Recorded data
---------------

-- ==== Sys2Proof/Laws/MemOk.lean ====
section
/-!
SUPPORT. Laws/MemOk.lean: every operation that writes memory keeps its canonical form (Machine/Sparse.lean). Nothing else
in the model writes the field `mem`.
-/
namespace Sys2Proof.Machine

theorem fsorted_filter {α : Type} (p : Nat × α → Bool) (m : FMap α) (h : fsorted m = true) : fsorted (m.filter p) = true := by
  induction m with
  | nil => rfl
  | cons e t ih =>
    rw [fsorted_cons] at h
    rw [List.filter_cons]
    split
    · rw [fsorted_cons]
      exact ⟨fun f hf => h.1 f ((List.mem_filter.mp hf).1), ih h.2⟩
    · exact ih h.2

/-- Dropping listed bytes keeps the canonical form. -/
theorem wf_filter (p : Host.Cell → Bool) (m : Memory) (h : Memory.wf m = true) : Memory.wf (m.filter p) = true := by
  unfold Memory.wf at *
  simp only [Bool.and_eq_true, List.all_eq_true] at *
  exact ⟨fsorted_filter p m h.1, fun c hc => h.2 c (List.mem_filter.mp hc).1⟩

/-- Writing optional bytes keeps the canonical form. -/
theorem wf_putOpt (m : Memory) (a : Nat) (bs : List (Option Byte)) (h : Memory.wf m = true) :
    Memory.wf (homePut.putOpt m a bs) = true := by
  induction bs generalizing m a with
  | nil => exact h
  | cons b t ih =>
    cases b with
    | none => exact ih _ _ h
    | some b => exact ih _ _ (wf_writeByte _ _ _ h)

/-- A state whose memory is another's is in the canonical form with it. -/
theorem memOk_of_eq {s t : State} (h : s.MemOk) (e : t.mem = s.mem) : t.MemOk := by
  unfold State.MemOk at *; rw [e]; exact h

/-- A step of a fold that keeps the canonical form keeps it over the whole list. -/
theorem foldl_memOk {α : Type} (f : State → α → State) (h : ∀ s a, s.MemOk → (f s a).MemOk) (l : List α) (s : State)
    (hs : s.MemOk) : (l.foldl f s).MemOk := by
  induction l generalizing s with
  | nil => exact hs
  | cons a l ih => exact ih _ (h s a hs)

theorem reset_memOk : State.reset.MemOk := rfl

theorem memPut_memOk (s : State) (key : Nat) (bs : List Byte) (h : s.MemOk) : (memPut s key bs).MemOk :=
  wf_writeBytes _ _ _ h
theorem memZero_memOk (s : State) (key n : Nat) (h : s.MemOk) : (memZero s key n).MemOk := wf_filter _ _ h
theorem softClear_memOk (s : State) (key n : Nat) (h : s.MemOk) : (softClear s key n).MemOk := h
theorem feSet_memOk (s : State) (w : Nat) (b : Bool) (h : s.MemOk) : (feSet s w b).MemOk := h
theorem feRange_memOk (s : State) (w : Nat) (b : Bool) (n : Nat) (h : s.MemOk) : (feRange s w b n).MemOk := by
  induction n generalizing s w with
  | zero => exact h
  | succ n ih => exact ih _ _ (feSet_memOk _ _ _ h)
theorem recallLine_memOk (s : State) (line : Nat) (h : s.MemOk) : (recallLine s line).MemOk := by
  unfold State.MemOk; rw [recallLine_mem]; exact wf_writeBytes _ _ _ h
theorem hcPut_memOk (s : State) (who line : Nat) (x : Option (Moesi × List Byte)) (h : s.MemOk) : (hcPut s who line x).MemOk :=
  memOk_of_eq h (hcPut_mem s who line x)

theorem cohPutByte_memOk (s : State) (pa : Nat) (b : Byte) (h : s.MemOk) : (cohPutByte s pa b).MemOk := by
  unfold cohPutByte
  split
  · exact h
  · refine wf_writeByte _ _ _ ?_
    split
    · exact recallLine_memOk _ _ h
    · exact h
theorem cohPutBytes_memOk (s : State) (pa : Nat) (bs : List Byte) (h : s.MemOk) : (cohPutBytes s pa bs).MemOk := by
  induction bs generalizing s pa with
  | nil => exact h
  | cons b t ih => exact ih _ _ (cohPutByte_memOk _ _ _ h)
theorem cohWrite_memOk (s : State) (pa : Nat) (bs : List Byte) (h : s.MemOk) : (cohWrite s pa bs).MemOk :=
  cohPutBytes_memOk _ _ _ (softClear_memOk _ _ _ h)
theorem cohPutNat_memOk (s : State) (pa n v : Nat) (h : s.MemOk) : (cohPutNat s pa n v).MemOk := cohWrite_memOk _ _ _ h
theorem cohPutOpt_memOk (s : State) (pa : Nat) (bs : List (Option Byte)) (h : s.MemOk) : (cohPutOpt s pa bs).MemOk := by
  induction bs generalizing s pa with
  | nil => exact h
  | cons b t ih =>
    cases b with
    | none => exact ih _ _ h
    | some b => exact ih _ _ (cohPutByte_memOk _ _ _ h)

theorem countConflict_mem (s : State) (line : Nat) : (countConflict s line).mem = s.mem := by
  simp only [countConflict, regFld]; split <;> simp only [State.send_mem, regPut_mem]
theorem untrack_memOk (s : State) (line : Nat) (h : s.MemOk) : (untrack s line).MemOk := by
  unfold untrack
  split
  · exact memOk_of_eq (recallLine_memOk _ _ h) (countConflict_mem _ _)
  · exact h
theorem homePut_memOk (s : State) (pa : Nat) (bs : List (Option Byte)) (h : s.MemOk) : (homePut s pa bs).MemOk := by
  unfold homePut
  split
  · exact h
  · refine wf_putOpt _ _ _ ?_
    have := untrack_memOk s (lineOf pa) h
    split
    · exact this
    · exact this
theorem cpWriteBack_memOk (s : State) (line : Nat) (l : CLine) (h : s.MemOk) : (cpWriteBack s line l).MemOk := by
  unfold cpWriteBack
  split
  · exact h
  · exact homePut_memOk _ _ _ h
theorem memPutOpt_memOk (s : State) (key : Nat) (bs : List (Option Byte)) (h : s.MemOk) : (memPutOpt s key bs).MemOk := by
  unfold memPutOpt
  refine wf_putOpt _ _ _ ?_
  split
  · exact h
  · exact h
theorem homePutAll_memOk (s : State) (pa : Nat) (bs : List (Option Byte)) (h : s.MemOk) : (writeAt.homePutAll s pa bs).MemOk := by
  unfold writeAt.homePutAll
  refine foldl_memOk _ (fun s i hs => ?_) _ _ h
  generalize (if i = 0 then 0 else 128 * i - pa % 128) = lo
  dsimp only
  split
  · exact hs
  · exact homePut_memOk _ _ _ hs
theorem writeAt_memOk (s : State) (p : Place) (bs : List (Option Byte)) (h : s.MemOk) : (writeAt s p bs).MemOk := by
  unfold writeAt
  split
  · exact memPutOpt_memOk _ _ _ h
  · split
    · exact cohPutOpt_memOk _ _ _ h
    · exact homePutAll_memOk _ _ _ h
  · exact h

/-! ### Accesses and posted writes -/

theorem softLeave_memOk (s : State) (who attr line : Nat) (back : Bool) (h : s.MemOk) : (softLeave s who attr line back).MemOk :=
  memOk_of_eq h (softLeave_keeps State.mem (fun _ _ => rfl) s who attr line back)
theorem dropHc_memOk (s : State) (who line : Nat) (h : s.MemOk) : (dropHc s who line).MemOk := by
  unfold dropHc
  split
  · exact h
  · rename_i st data _
    dsimp only
    generalize hu : (if st.dirty = true then s.withMem (writeBytes s.mem (128 * line) data) else s) = u
    have h1 : u.MemOk := by
      subst hu
      split
      · exact wf_writeBytes _ _ _ h
      · exact h
    have h2 := softLeave_memOk _ who 0 line st.dirty (hcPut_memOk _ who line none h1)
    generalize softLeave (hcPut u who line none) who 0 line st.dirty = t at h2 ⊢
    split <;> exact h2
theorem dropLine_memOk (s : State) (who key : Nat) (h : s.MemOk) : (dropLine s who key).MemOk := by
  unfold dropLine
  split
  · exact dropHc_memOk _ _ _ h
  · split
    · split
      · exact dropHc_memOk _ _ _ h
      · refine softLeave_memOk _ _ _ _ _ ?_
        split
        · exact cpWriteBack_memOk _ _ _ h
        · exact h
    · exact h
/-- Making room for a line keeps the canonical form. -/
theorem roomIn_memOk (s : State) (who key : Nat) (h : s.MemOk) : (roomIn s who key).MemOk := by
  unfold roomIn
  generalize (if who < 192 then _ else _ : List Nat) = keys
  generalize (if who < 192 then cluLines else sysLines) = n
  dsimp only
  split
  · exact h
  · exact dropLine_memOk _ _ _ h
theorem setCluLine_memOk (s : State) (clu attr line : Nat) (l : CLine) (h : s.MemOk) : (setCluLine s clu attr line l).MemOk :=
  roomIn_memOk _ _ _ h
theorem cpFill_memOk (s : State) (clu line : Nat) (h : s.MemOk) : (cpFill s clu line).2.MemOk := by
  unfold cpFill
  split
  · exact h
  · exact setCluLine_memOk _ _ _ _ _ h
theorem cpWrite_memOk (s : State) (clu pa : Nat) (bs : List (Option Byte)) (h : s.MemOk) : (cpWrite s clu pa bs).MemOk :=
  setCluLine_memOk _ _ _ _ _ (cpFill_memOk _ _ _ h)
theorem addHomeReq_mem (s : State) (line : Nat) (who : Participant) (k : HomeReqKind) : (addHomeReq s line who k).mem = s.mem := by
  unfold addHomeReq; simp only []; split <;> rfl
theorem noteVis_mem (s : State) (core slot t : Nat) : (noteVis s core slot t).mem = s.mem := by
  unfold noteVis; split <;> rfl

theorem scUpdate_memOk (s : State) (clu pa : Nat) (bs : List (Option Byte)) (h : s.MemOk) : (scUpdate s clu pa bs).MemOk := by
  unfold scUpdate
  split
  · exact setCluLine_memOk _ _ _ _ _ h
  · exact h
theorem noteVis_memOk (s : State) (core slot t : Nat) (h : s.MemOk) : (noteVis s core slot t).MemOk :=
  memOk_of_eq h (noteVis_mem _ _ _ _)

/-- A read-modify-write keeps the canonical form. -/
theorem rmwAt_memOk (s : State) (p : Place) (n : Nat) (f : Nat → Option Nat) (h : s.MemOk) : (rmwAt s p n f).1.MemOk := by
  unfold rmwAt
  split
  · split
    · exact h
    · dsimp only
      split
      · exact memPut_memOk _ _ _ h
      · exact h
  · split
    · exact h
    · split
      · have hf := fun l => cpFill_memOk s s.cluId l h
        dsimp only
        split
        · exact cpWrite_memOk _ _ _ _ (hf _)
        · exact hf _
      · split
        · exact h
        · dsimp only
          split
          · exact h
          · refine noteVis_memOk _ _ _ _ ?_
            split
            · exact memPut_memOk _ _ _ (recallLine_memOk _ _ h)
            · exact scUpdate_memOk _ _ _ _ (memPut_memOk _ _ _ (untrack_memOk _ _ h))
  · exact h

/-- Storing to near memory keeps the canonical form. -/
theorem nearPut_memOk (s : State) (ps : List Piece) (data : List Byte) (h : s.MemOk) : (nearPut s ps data).MemOk := by
  refine foldl_memOk _ (fun s p hs => ?_) _ _ h
  split
  · exact memPut_memOk _ _ _ hs
  · exact hs

theorem forgetLine_mem (s : State) (core slot line : Nat) : (forgetLine s core slot line).mem = s.mem := by
  unfold forgetLine; split <;> rfl

/-- A posted write that is performed keeps the canonical form. -/
theorem doPosted_memOk (s : State) (p : Posted) (h : s.MemOk) : (doPosted s p).1.MemOk := by
  unfold doPosted
  split
  · exact h
  · exact memPutOpt_memOk _ _ _ h
  · simp only []
    exact scUpdate_memOk _ _ _ _ (homePut_memOk _ _ _ (untrack_memOk _ (lineOf p.key) h))
  · exact cpWrite_memOk _ _ _ _ (cpFill_memOk _ _ _ h)
  · split
    · split
      · split
        · exact hcPut_memOk _ _ _ _ (memOk_of_eq h (forgetLine_mem _ _ _ _))
        · exact memOk_of_eq h (addHomeReq_mem _ _ _ _)
      · exact memOk_of_eq h (addHomeReq_mem _ _ _ _)
    · split
      · exact h
      · exact memPutOpt_memOk _ _ _ (recallLine_memOk _ _ (memOk_of_eq h (forgetLine_mem _ _ _ _)))

theorem eccAt_mem (s : State) (o : Nat) (u : Bool) : (eccAt s o u).mem = s.mem := by
  unfold eccAt
  simp only []
  split
  · rfl
  · split <;> rfl
theorem scanAt_mem (s : State) (o : Nat) (ws : List Nat) : (scanAt s o ws).1.mem = s.mem := by
  induction ws generalizing s with
  | nil => rfl
  | cons w ws ih =>
    rw [scanAt]
    split
    · exact ih _
    · rw [ih, eccAt_mem]
    · exact eccAt_mem _ _ _

theorem performPosted_memOk (s : State) (p : Posted) (h : s.MemOk) : (performPosted s p).1.MemOk := by
  unfold performPosted
  split
  · exact doPosted_memOk _ _ h
  · have h1 : (doPosted (eccScan s p.clu [p.word s]).1 p).1.MemOk :=
      doPosted_memOk _ p (memOk_of_eq h (scanAt_mem s (offECCCNT p.clu) [p.word s]))
    dsimp only
    split
    · rename_i s' he
      rw [he] at h1
      dsimp only
      split <;> exact h1
    · exact h

/-! ### Other writers -/

/-- A packet stored in a ring keeps the canonical form. -/
theorem frStore_memOk (s : State) (clu n : Nat) (p : Packet) (h : s.MemOk) : (frStore s clu n p).MemOk := by
  have := cohWrite_memOk s (frBase s clu n + 32 * (frTail s clu n % frSize s clu n)) (p.bytes n) h
  refine memOk_of_eq this ?_
  unfold frStore
  dsimp only
  generalize cohWrite s (frBase s clu n + 32 * (frTail s clu n % frSize s clu n)) (p.bytes n) = t
  rw [State.send_mem]
  split <;> rfl
theorem noticeFull_memOk (s : State) (clu : Nat) (p : Packet) (h : s.MemOk) : (noticeFull s clu p).MemOk := by
  unfold noticeFull; split <;> exact h
theorem frFill_memOk (s : State) (clu n : Nat) (ps : List Packet) (h : s.MemOk) : (frFill s clu n ps).1.MemOk := by
  induction ps generalizing s with
  | nil => exact h
  | cons p ps ih =>
    rw [frFill]
    split
    · exact ih _ (frStore_memOk _ _ _ _ h)
    · split
      · exact h
      · exact ih _ (noticeFull_memOk _ _ _ h)
theorem frStuck_memOk (s : State) (clu : Nat) (new ps : List Packet) (h : s.MemOk) : (frStuck s clu new ps).1.MemOk := by
  refine foldl_memOk _ (fun s p hs => ?_) _ _ h
  split
  · exact hs
  · exact noticeFull_memOk _ _ _ hs
theorem frMove_memOk (s : State) (clu : Nat) (new : List Packet) (ls : List Nat) (ps : List Packet) (h : s.MemOk) :
    (frMove s clu new ls ps).1.MemOk := by
  induction ls generalizing s ps with
  | nil => exact frStuck_memOk _ _ _ _ h
  | cons n rest ih =>
    rw [frMove]
    dsimp only
    split
    · have h1 := frFill_memOk (regFld s (offFLTSTAT clu) 1 0 n) clu n ps h
      split <;> rename_i e <;> rw [e] at h1
      · exact h1
      · split
        · exact ih _ _ h1
        · exact frStuck_memOk _ _ _ _ h1
    · split
      · exact ih _ _ h
      · exact frStuck_memOk _ _ _ _ h
theorem heldFlush_memOk (n : Nat) (s : State) (clu : Nat) (h : s.MemOk) : (heldFlush n s clu).MemOk := by
  induction n generalizing s with
  | zero => exact h
  | succ n ih =>
    rw [heldFlush]
    split
    · split
      · exact ih _ (frStore_memOk _ _ _ _ h)
      · exact h
    · exact h
theorem frSend_memOk (s : State) (clu : Nat) (ps : List Packet) (h : s.MemOk) : (frSend s clu ps).1.MemOk := by
  have h1 : (frDeliver s clu (frLevels s clu) ps).1.MemOk := frMove_memOk _ _ _ _ _ h
  unfold frSend
  dsimp only
  split
  · exact h1
  · exact heldFlush_memOk _ _ _ h1
/-- A notice keeps the canonical form. -/
theorem notice_memOk (s : State) (clu : Nat) (p : Packet) (h : s.MemOk) : (notice s clu p).MemOk := by
  unfold notice
  split
  · exact frSend_memOk _ _ _ h
  · exact h
/-- Completing an instruction keeps the canonical form. -/
theorem retire_memOk (s : State) (core slot : Nat) (h : s.MemOk) : (retire s core slot).MemOk := by
  unfold retire retireTo boundary haltNotice
  simp only []
  split
  · exact notice_memOk _ _ _ h
  · exact h
theorem feData_memOk (s : State) (core slot : Nat) (f : FeForm) (sd : SReg) (word : Nat) (h : s.MemOk) :
    (feData s core slot f sd word).MemOk := by
  cases f <;> first | exact h | exact memPut_memOk _ _ _ h
/-- A range of local memory set to zero keeps the canonical form. -/
theorem zeroRange_memOk (s : State) (key n : Nat) (h : s.MemOk) : (zeroRange s key n).MemOk :=
  feRange_memOk _ _ _ _ (memZero_memOk _ _ _ (softClear_memOk _ _ _ h))

theorem scrPut_memOk (s : State) (core o : Nat) (bs : List Byte) (h : s.MemOk) : (scrPut s core o bs).MemOk :=
  memPut_memOk _ _ _ h
theorem rqPuts_memOk (s : State) (r : Nat) (l : List (Nat × Nat)) (h : s.MemOk) : (rqPuts s r l).MemOk := by
  induction l generalizing s with
  | nil => exact h
  | cons e t ih => exact ih _ (cohPutNat_memOk _ _ _ _ h)

/-- The flush of a page keeps the canonical form. -/
theorem flushPage_memOk (s : State) (pa size : Nat) (h : s.MemOk) : (flushPage s pa size).MemOk := by
  have h1 : ∀ (l : List Nat) (s : State), s.MemOk → (l.foldl (fun s l => if tracked s l then recallLine s l else s) s).MemOk :=
    fun l s hs => foldl_memOk _ (fun s l hs => by
      split
      · exact recallLine_memOk _ _ hs
      · exact hs) l s hs
  unfold flushPage
  simp only []
  refine memOk_of_eq (s := _) ?_ rfl
  refine foldl_memOk _ (fun s c hs => foldl_memOk _ (fun s e hs => ?_) _ _ hs) _ _ (h1 _ _ h)
  split
  · exact cpWriteBack_memOk _ _ _ hs
  · exact hs

/-- Placing an instruction for the next fetch keeps the canonical form (Machine/Fetch.lean). -/
theorem withFetchWord_memOk (s : State) (nbits w : Nat) (h : s.MemOk) : (s.withFetchWord nbits w).MemOk := by
  unfold State.withFetchWord placeWord
  split
  · exact wf_writeBytes _ _ _ h
  · exact h

end Sys2Proof.Machine
end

---------------

(Work to be completed)
Look above for the line with "doPosted_memOk _ p" and the line with "ring keeps the canonical form. -/", and reproduce exactly those two lines plus every line between, nothing more.

(Task result)
      doPosted_memOk _ p (memOk_of_eq h (scanAt_mem s (offECCCNT p.clu) [p.word s]))
    dsimp only
    split
    · rename_i s' he
      rw [he] at h1
      dsimp only
      split <;> exact h1
    · exact h

/-! ### Other writers -/

/-- A packet stored in a ring keeps the canonical form. -/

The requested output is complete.